Priority: Use multiplatform field campaigns that can effectively span the required dependent and independent variables in question, for example, the link between sources of anthropogenic SO 2 and sulfate aerosol or between organic aerosols and soot from biomass burning and radiative forcing—subjects also addressed by another NRC (1996) report. The oxidation rates and conversion efficiencies of SO 2 should also be observed. The necessary measurements include the following:

SO 2 and H 2 SO 4 , nitrates, soot, organics, and trace metal concentrations.

Photochemically active trace species concentrations.

Short-timescale measurements of both sub- and supermicron nonsea salt sulfate and organics.

Mass size distributions of aerosol chemical species.

Number size distributions from 3 nm to 10 nm in diameter.

Dynamic factors such as entrainment rates, turbulent transport to and from the surface, and mixing depths (see NRC, 1996).

Priority: Marine sulfur chemistry is directly tied to the formation of global-scale aerosol fields. These fields in turn are tied to both planetary albedo in the lower-troposphere boundary layer and the genesis of subvisible cirrus and visible cirrus, which are critical to the trapping of thermal infrared in the middle/upper troposphere. A nested set of hypotheses constitute the foundation of our understanding of marine sulfur chemistry:

Climate is substantially affected by the radiation budget.

The radiation budget is substantially influenced by atmospheric aerosols, both directly by scattering and indirectly by the influence of condensation nuclei on cloud radiative properties.

Aerosols in the marine atmosphere are largely of natural origin.

The source of natural marine aerosol is the oxidation of reduced sulfur species.

DMS is the primary marine-reduced sulfur species.

New particle formation occurs mainly in convective outflow regions above the marine boundary layer (MBL).

DMS is oxidized in the marine atmosphere largely by OH, with a contribution from NO 3 in high NO x environments.

DMS oxidation leads to SO 2 with varying efficiency; SO 2 in turn is oxidized to H 2 SO 4 , which can homogeneously nucleate to form new particles.

While these tenets are plausible, they must be tested to establish the foundation of marine sulfur aerosol chemistry, its coupling to climate, and thus its link to human activity.
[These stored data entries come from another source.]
-- ==== Sys2Proof/Word.lean ====
section
/-! DEFINITION. The word types of the register and structure layouts (R14: little-endian, bit 0 least
significant) and the plain-data table that stands for every numbered group of units. -/

namespace Sys2Proof

/-- A byte. -/
abbrev Byte := BitVec 8
/-- A 16-bit field. -/
abbrev W16 := BitVec 16
/-- A register or word of 32 bits (R305). -/
abbrev W32 := BitVec 32
/-- A 64-bit value: a Calendar time (R16), a pair of registers (R309) or an instruction (R114). -/
abbrev W64 := BitVec 64

/-- A numbered group of things (cores, rings, slots, registers): the entries that differ from the
group's default, keyed by number. What an unlisted number holds is said where the group is read. -/
abbrev Tab (α : Type) := List (Nat × α)

end Sys2Proof
end

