-- ==== Sys2Proof/Syntax.lean ====
section
/-! DEFINITION. The commands of the block, one constructor per row of spec/opcode_table.json, and the
plain data their operands carry: the structures the spec lays out in host memory, on Clasp and on the
management port, and the physical findings that the spec names as causes of an event. -/

namespace Sys2Proof

/-! ## Units -/

/-- A physical core, field x 10 + row x 5 + position (R343); also its power region (R360). -/
abbrev CoreId := Fin 120
/-- A logical core, field x 8 + row x 4 + slot (R13). -/
abbrev LCoreId := Fin 96
/-- A field F0-F11 (R13). -/
abbrev FieldId := Fin 12
/-- A power region: 0-119 core regions, 120 + f the uncore region of field f (R360). -/
abbrev RegionId := Fin 132
/-- A ring (R13). -/
abbrev RingId := Fin 8192
/-- A Clasp link in the order of R151: X-, X+, Y-, Y+, Z-, Z+. -/
abbrev LinkId := Fin 6
/-- A strand id (R41). -/
abbrev StrandId := Fin 4096
/-- A Skexayx processor (R425). -/
abbrev ProcId := Fin 14
/-- A Feast stream (R208). -/
abbrev StreamId := Fin 8

/-- The three variants (R5). -/
inductive Variant where
  | uz60 | uz48 | uz36
  deriving DecidableEq, Repr, Inhabited

/-! ## Structures in host memory -/

/-- What the hub's CXL.cache reads of host memory find: the bytes (one not listed is 0) and the numbers
of the 64-byte lines whose read returns poison or an error (R269). -/
structure HostMem where
  cells : List Host.Cell := []
  bad   : List Nat := []
  deriving DecidableEq, Repr, Inhabited

/-- A descriptor as the hub holds it after the fetch (R286): where it came from and its 64 bytes. -/
structure Desc where
  ring  : Nat := 0
  index : W16 := 0
  bytes : List Byte := []
  /-- the CXL.cache write of its completion will fail (R269) -/
  cplBad : Bool := false
  deriving DecidableEq, Repr, Inhabited

/-- A descriptor whose completion is still to be written: ring, SQ index, TAG and IRQ (R292, R297), and whether
the write of its completion will fail (R269). -/
structure PendDesc where
  ring  : Nat := 0
  index : W16 := 0
  tag   : W32 := 0
  irq   : Bool := false
  cplBad : Bool := false
  deriving DecidableEq, Repr, Inhabited

/-- A tile (R55): the header's fields, the payload, and the numbers of its poisoned payload words (R179). -/
structure Tile where
  strand     : Nat := 0
  fmt        : Byte := 0
  last       : Bool := false
  empty      : Bool := false
  suspect    : Bool := false
  anchorSat  : Bool := false
  seq        : W32 := 0
  rows       : Nat := 0
  cols       : Nat := 0
  anchor     : Int := 0
  srcStation : Nat := 0
  slot       : W16 := 0
  srcMember  : Nat := 0
  work       : W32 := 0
  offset     : W32 := 0
  payload    : List Byte := []
  poison     : List Nat := []
  hot        : List Nat := []
  step       : Bool := false
  deriving DecidableEq, Repr, Inhabited

/-- A tile shape entry (R111). -/
structure Shape where
  fmt     : Byte := 0
  rows    : Nat := 0
  cols    : Nat := 0
  anchor  : Int := 0
  payload : Nat := 0
  deriving DecidableEq, Repr, Inhabited

/-- A program image that passed its checks (R110): WIDTH, the shape table and the instruction words. -/
structure Program where
  width  : Nat := 0
  shapes : List Shape := []
  code   : List W64 := []
  deriving DecidableEq, Repr, Inhabited

/-- A strand record of a cost card (R238). -/
structure CardStrand where
  strand   : Nat := 0
  base     : Nat := 0
  perUnit  : Nat := 0
  deriving DecidableEq, Repr, Inhabited

/-- A plan record of a cost card with its strand records (R238). -/
structure CardPlan where
  plan     : Nat := 0
  busyBase : Nat := 0
  busyPer  : Nat := 0
  tail     : Nat := 0
  wait     : Nat := 0
  inputs   : List CardStrand := []
  deriving DecidableEq, Repr, Inhabited

/-- A cost card (R238). -/
structure Card where
  wPeak : Nat := 0
  rerun : Nat := 0
  plans : List CardPlan := []
  deriving DecidableEq, Repr, Inhabited

/-- The LOUPE configuration of a station entry (R219). -/
structure LoupeCfg where
  corpusBase : Nat := 0
  shardRows  : Nat := 0
  tileRows   : Nat := 0
  qcols      : Nat := 0
  queries    : Nat := 0
  k          : Nat := 0
  deriving DecidableEq, Repr, Inhabited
Critical observations include the following:

Direct spectrally resolved measurements of the flux divergence in the atmosphere, coupled with simultaneous aerosol and condensation nuclei measurements in clear air, cloudy air, and regions of cloud formation.

Observations of new particle formation and identification of the major regions of new particle formation.
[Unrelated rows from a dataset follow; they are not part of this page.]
-- ==== Sys2Proof/Machine/Reset.lean ====
section
/-! DEFINITION. Entering RESET (R19, R80, R263, R305, R359, R498): what is lost, what flash and Heirloom keep,
and the reset values that the part or Heirloom gives. -/

namespace Sys2Proof.Machine

/-- Module cap of a variant in W (R5, R379). -/
def moduleCap : Variant → Nat
  | .uz60 => 6000 | .uz48 => 4800 | .uz36 => 3600

/-- Writes every waiting Heirloom change and replacement cause to module flash (R155, R157, R427). -/
def State.flushHeir (s : State) : State :=
  { s with flash.heirloom := s.heirloom, flash.replacement := s.flash.replacement ++ s.replaceDue, hwQueue := [], replaceDue := [] }

/-- Whether a Heirloom record stands for a unit out of service or about to be. -/
def HRec.out (r : HRec) : Bool := r.state != .watch

/-- The phases of a region that Heirloom holds as lost (R369, R376). -/
def heirPhases (h : List HRec) (r : Nat) : List Nat :=
  ((h.filter (fun x => x.kind == 5 && x.out && x.index % 256 == r)).map (fun x => x.index / 256)).eraseDups

/-- The lane pairs of a link that Heirloom holds as retired (R404, R424). -/
def heirPairs (h : List HRec) (l : Nat) : List Nat :=
  ((h.filter (fun x => x.kind == 4 && x.state == .retired && x.index % 8 == l)).map (fun x => x.index / 8 % 16)).eraseDups

/-- A power region at reset: setpoint by part, phases from Heirloom; voltage sensors found invalid stay so
until PERST_N (R363, R376). -/
def resetRegion (part : PartSt) (h : List HRec) (old : RegionSt) (internal : Bool) (r : Nat) : RegionSt :=
  { setpoint := tget part.floors r 0, phasesOut := heirPhases h r, sensorValid := if internal then old.sensorValid else 0xFFFF }

/-- A link at reset: its reported pairs from Heirloom (R424). -/
def resetLink (h : List HRec) (l : Nat) : LinkSt :=
  { pairsOut := heirPairs h l, outService := decide (4 < (heirPairs h l).length) }

/-- The table of a group of n units that differ from the default. -/
def tabOf {α : Type} [DecidableEq α] (n : Nat) (d : α) (f : Nat → α) : Tab α :=
  ((List.range n).map (fun i => (i, f i))).filter (fun e => e.2 != d)

/-- RESET (R19, R305): every register at its reset value, every job, ring, strand and memory content gone;
flash, factory values, pins, what has been put out and the waiting commands stay. `internal`: PERST_N stayed
deasserted, so converters and voltage sensors that protection shut out stay out (R358, R363). The lend epoch
takes another value, which is free (R419, R424). -/
def State.enterReset (s : State) (internal : Bool) : State :=
  let h := s.flash.heirloom
  { opTime := s.opTime, part := s.part, flash := s.flash, pins := s.pins, heirloom := h, out := s.out, free := s.free + 1, pending := s.pending
    mem := { epoch := s.mem.epoch + 1 }
    thm := { capDev := BitVec.ofNat 16 (moduleCap s.part.variant), capDevEff := BitVec.ofNat 16 (moduleCap s.part.variant) }
    pwr := { convOk := (if internal then s.pwr.convOk else 0xFFFFFF) &&& ~~~ s.flash.convLost
             regions := tabOf 132 {} (fun r => resetRegion s.part h (s.region r) internal r) }
    cxl := { compRev := s.cxl.compRev + 1 }
    cls := { lendEpoch := if Config.free32 s.free = s.cls.lendEpoch then s.cls.lendEpoch + 1 else Config.free32 s.free, links := tabOf 6 {} (resetLink h) }
    mgmt := { powerFault := s.mgmt.powerFault
              manifest := s.mgmt.nextManifest.orElse (fun _ => if internal then s.mgmt.manifest else none) } }

/-- PERST_N (R19, R263): waiting flash writes are made, then RESET. -/
def State.perst (s : State) (internal : Bool) : State := s.flushHeir.enterReset internal

/-- PERST_N_ASSERT: the straps will be sampled anew (R405, R492). -/
def execPerstAssert (s : State) : Result := .next { s.perst false with pins := { s.pins with perstLow := true, straps := none } }

/-- INPUT_LOCKOUT (R155, R486): the 48 V input is lost, and with it every change not yet written to flash. -/
def execInputLockout (s : State) : Result := .next (s.enterReset true)

end Sys2Proof.Machine
end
Observations of reduced sulfur oxidation, including key intermediates and radical species, demonstrating quantitatively the coupling between DMS and aerosol precursors.

Laboratory observations of the DMS oxidation mechanism, including direct observation of key radical intermediates under the conditions of temperature, pressure, and composition covering the range found in the marine atmosphere. In addition, continued developments in observational technology are critical to advancing the understanding of atmospheric chemistry (see Box 8.2 ).

Paleoclimate

Paleoclimate research over the past several decades has been essential in establishing the context of global changes observed during the course of the instrumental record. It has also pointed to the following research streams.

Research Imperatives

Global changes of the past. Document how the global climate and the Earth's environment have changed in the past and determine the factors that caused the changes. Explore how this knowledge can be applied to understand future climate and environmental change.
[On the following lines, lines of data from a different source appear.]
/-- Core regions after the build: ON with aligned crossings where a logical core is carried, a core that the build has newly
assigned ramping now; OFF as unused spares elsewhere; regions with two lost phases capped (R31, R347, R368-R370). -/
def State.powerCores (s : State) : State :=
  let s := (List.range 120).foldl (fun (s : State) c =>
    if (s.logicalOf c).isNone then s.spareOff c
    else if (s.region c).state = .on then s
    else (s.rampOn c).modCore c (fun k => { k with aligned := true })) s
  let s := (List.range 132).foldl (fun (s : State) r => s.modRegion r (fun k => { k with capped := decide (2 ≤ k.lost) })) s
  let s := (List.range 12).foldl (fun (s : State) f =>
    (s.modLoupe f (fun l => { l with capped := (s.region (120 + f)).capped })).rebubbleField f) s
  let s := if (List.range 132).any (fun r => decide (2 ≤ (s.region r).lost)) then s.replaceFor 2 else s
  (List.range 120).foldl (fun (s : State) c => s.lookPark c) s

/-! ## Steps 8 and 9: training (R454-R456, R401) -/

/-- Temperature band at the start of an interface's training: stacks 0-23, fields' LPDDR5X 24-35, links 36-41. -/
def bandOf (b : BringIn) (i : Nat) : Nat :=
  let t := ((b.temps.find? (fun x => x.1 == i)).map (·.2)).getD 0
  if t < 40 then 0 else if t < 55 then 1 else if t < 70 then 2 else 3

/-- Trains the 36 memory interfaces; the numbers of those that fail. -/
def State.trainMemory (s : State) (b : BringIn) : State × List Nat :=
  let fast := fun (i : Nat) => s.hasSaved (bandOf b i) i (0, 0) && !b.fastFail.contains i
  let failed := (List.range 36).filter (fun i => !fast i && b.trainFail.contains i)
  let saved := (List.range 36).filter (fun i => !fast i && !b.trainFail.contains i)
  let s' := saved.foldl (fun (s : State) i => s.saveTraining (bandOf b i) i (0, 0)) s
  ({ s' with
    gen.fast := (List.range 36).all fast
    gen.hbmFail := BitVec.ofNat 24 (bitmap (failed.filter (fun i => decide (i < 24))))
    gen.lpFail := BitVec.ofNat 12 (bitmap ((failed.filter (fun i => decide (24 ≤ i))).map (· - 24))) }, failed)

/-- First training of a link; a link that may not train stays OFF with its cause. -/
def State.trainClasp (s : State) (b : BringIn) (l : Nat) : State :=
  let c := s.linkOffCause l
  if c ≠ 0 then s.modLink l (fun k => { k with state := .off, offCause := BitVec.ofNat 3 c })
  else
    let (lanes, delay, nbr) := ((b.links.find? (fun x => x.1 == l)).map (fun x => (x.2.1, x.2.2.1, x.2.2.2))).getD ([], 0, none)
    let (s, fast) := (s.beginTraining l).trainSaved l lanes delay nbr (bandOf b (36 + l)) (b.fastFail.contains (36 + l))
    ({ s with gen.fast := s.gen.fast && fast } : State).linkChanged

/-! ## Step 10: agreement (R458-R460) -/

/-- Whether a link passes its entry of the manifest. -/
def linkAgrees (k : LinkSt) (e : ManifestLink) : Bool :=
  match e.expect with
  | 0 => true
  | 1 => k.nbr.isNone
  | _ => k.serves && decide (e.minLanes ≤ k.lanes.length) &&
    (match k.nbr with
     | some n => decide (n.link = e.nbrLink) && (decide (e.serial = 0) || decide (n.serial = e.serial))
     | none => false)

/-- The failures of agreement with a manifest, as the AGREE field lists them (R459, R462). -/
def State.disagreements (s : State) (m : Manifest) : Nat :=
  let module_ := (decide (m.serial = 0) || decide (m.serial = s.part.serial)) &&
    (decide (m.variant = 0) || decide (m.variant.toNat = variantCode s.part.variant)) &&
    (!m.licences.testBit 0 || s.gen.cl) && (!m.licences.testBit 1 || s.gen.lp) && (!m.checkStraps || decide (m.straps = s.gen.straps))
  bitmap ((m.links.zipIdx.filter (fun e => !linkAgrees (s.link e.2) e.1)).map (·.2)) + if module_ then 0 else 64

/-- Judges agreement, a duty of the device master: a report either way; a pass stores the manifest and leaves AGREEMENT (R321,
R425, R458-R460). -/
def State.judge (s : State) : State :=
  if s.gen.state ≠ .agreement ∨ s.thm.coolantStop = true ∨ s.masterUp = false then s
  else
    let bad := match s.manifest with | some m => s.disagreements m | none => 0
    if bad = 0 then
      let s := ({ s with gen.agree := 0x80, flash.manifest := s.manifest } : State).publish
      let s := { s with gen.stopAssay := decide (s.asy.state ≠ AssayState.armed) }
      s.enter (if s.gen.stopped then .stopped else .ready)
    else ({ s with gen.agree := BitVec.ofNat 8 bad } : State).publish

/-! ## The sequence (R446, R448, R449) -/

/-- The monitors of a region as firmware reads them in bring-up, and the setpoint it asks for: a code above 140 is not
applied, one below the floor is applied as the floor (R362, R366). -/
def State.setMonitors (s : State) (m : Nat × Nat × Nat × Nat) : State :=
  let (r, p0, p1, code) := m
  if 132 ≤ r then s
  else s.modRegion r (fun k =>
    let k := { k with proc0 := BitVec.ofNat 16 p0, proc1 := BitVec.ofNat 16 p1 }
    if 140 < code then k
    else { k with target := BitVec.ofNat 8 code, setpoint := BitVec.ofNat 8 (Nat.max code (tget s.part.floors r 0).toNat) })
Anthropogenic influences. Document how the activities of humans have affected the global environment and climate and determine how these effects can be differentiated from natural variability. Describe what constitutes the natural environment prior to human intervention.

Limits of the global environment. Explore the question of what the natural limits are of the global environment and determine how changes in the boundary conditions for this natural environment are manifested.

Climate forcing factors and controls. Document the important forcing factors that are and will control climate change on societal timescales (season to century). Determine what the causes were of the rapid climate change events and rapid transitions in climate state.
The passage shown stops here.